(TASK INPUTS)

-- ==== Sys2Proof/Syntax.lean ====
section
/-!
DEFINITION. The 42 operations of the opcode map (R84), one constructor of `Instr` for each row of
spec/opcode_table.json, with the modifiers of `fn` and `imm` (R82, R378, R379) as closed types.
-/

namespace Sys2Proof

/-- A general register number, `NREG = 16` (R7, R22). -/
abbrev Reg := Fin 16

/-- A writable configuration register number, 0x00 to 0x11 (R27, R373). -/
abbrev ConfReg := Fin 18

/-- A derived register, number 0x40 plus the value (R38). -/
abbrev DerivedReg := Fin 10

/-- A register number `CFGRD` may name (R374). -/
inductive ReadReg where
  | conf (r : ConfReg)
  | derived (r : DerivedReg)
  | status
  | faultCmd
  | outLenLow
  | outLenHigh
  | mbCount
  | cmdCnt
  deriving DecidableEq, Repr

/-- A configuration array (R30); the array id is the position in this list. -/
inductive ArrayId where
  | runLengthMinus1
  | topLeft
  | bottomRight
  | sliceGroupId
  deriving DecidableEq, Repr

/-- The record field an `MBSET` names (R378). -/
inductive MbField where
  | cbp
  | subMbType (p : Fin 4)
  | transform8x8
  deriving DecidableEq, Repr

/-- `iCbCr` (R260): 0 is Cb, 1 is Cr (R87). -/
inductive Component where
  | cb
  | cr
  deriving DecidableEq, Repr

/-- A residual category (R260), codes 0 to 10; the two chroma categories carry `iCbCr`. -/
inductive Category where
  | intra16x16DC
  | intra16x16AC
  | luma4x4
  | cbIntra16x16DC
  | cbIntra16x16AC
  | cb4x4
  | crIntra16x16DC
  | crIntra16x16AC
  | cr4x4
  | chromaDC (c : Component)
  | chromaAC (c : Component)
  deriving DecidableEq, Repr

/-- The symbol a `TBSET` writes (R379), with `e = imm[15:8]` where the symbol has an element index and
`z = imm[21:16]` where it has a suffix size. -/
inductive TbSymbol where
  | totalCoeff
  | trailingOnes
  | t1Sign (e : BitVec 8)
  | levelPrefix (e : BitVec 8)
  | levelSuffix (e : BitVec 8) (z : BitVec 6)
  | totalZeros
  | runBefore (e : BitVec 8)
  deriving DecidableEq, Repr

/-- `frameFlagOverride` of `NEIGH` (R82, R220). -/
inductive FrameOverride where
  | none
  | field
  | frame
  deriving DecidableEq, Repr

/-- The kind of `BLK2XY` and `XY2BLK` (R82, R240). -/
inductive BlkKind where
  | luma4x4
  | luma8x8
  | chroma4x4
  deriving DecidableEq, Repr

/-- The maximum-coefficient class of `TOTALZEROS` (R82, R276). -/
inductive CoeffClass where
  | max4
  | max8
  | max16
  deriving DecidableEq, Repr

/-- The operations of R84. Register operands stand in the order `rd, ra, rb, rc`; modifiers come first. -/
inductive Instr where
  | nop
  | ldi (rd : Reg) (imm : Word)
  | mov (rd ra : Reg)
  | cfgwr (r : ConfReg) (ra : Reg)
  | cfgrd (r : ReadReg) (rd : Reg)
  | cfgwra (a : ArrayId) (ra rb : Reg)
  | slicestart
  | mbnew (fieldCoded : Bool) (ra rb : Reg)
  | mbset (f : MbField) (ra : Reg)
  | tbset (c : Category) (sym : TbSymbol) (ra rb : Reg)
  | mbcommit
  | statrd (rd : Reg)
  | sreset
  | expg (signed reversed : Bool) (k : Fin 64) (ra : Reg)
  | tu (ra rb : Reg)
  | fl (ra rb : Reg)
  | mbtype (rd ra : Reg)
  | submbtype (ra : Reg)
  | cbp (ra : Reg)
  | mbqpd (ra : Reg)
  | calm1 (ra : Reg)
  | uegk (signed : Bool) (k : Fin 64) (rd ra rb : Reg)
  | isintra (rd ra : Reg)
  | isinter (rd ra : Reg)
  | numpart (rd ra : Reg)
  | partpred (rd ra rb : Reg)
  | partdim (rd ra : Reg)
  | numsubpart (rd ra rb : Reg)
  | subpartpred (rd ra rb : Reg)
  | subpartdim (rd ra rb : Reg)
  | sgmap
  | maprd (rd ra : Reg)
  | neigh (chroma : Bool) (o : FrameOverride) (rd ra rb rc : Reg)
  | blk2xy (kind : BlkKind) (rd ra : Reg)
  | xy2blk (kind : BlkKind) (rd ra rb : Reg)
  | xy2part (rd ra rb rc : Reg)
  | nc (c : Category) (rd ra : Reg)
  | coefftoken (ra rb rc : Reg)
  | levelpfx (ra : Reg)
  | totalzeros (c : CoeffClass) (ra rb : Reg)
  | runbefore (ra rb : Reg)
  | resblk (c : Category) (ra : Reg)
  deriving DecidableEq, Repr

end Sys2Proof
end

(End TASK INPUTS)

**TASK ITEM:** Reproduce the line containing "(ra rb rc : Reg)" and every line after it. Stop at the last line of the records, and add nothing.

**TASK SOLUTION:**
  | coefftoken (ra rb rc : Reg)
  | levelpfx (ra : Reg)
  | totalzeros (c : CoeffClass) (ra rb : Reg)
  | runbefore (ra rb : Reg)
  | resblk (c : Category) (ra : Reg)
  deriving DecidableEq, Repr

end Sys2Proof
end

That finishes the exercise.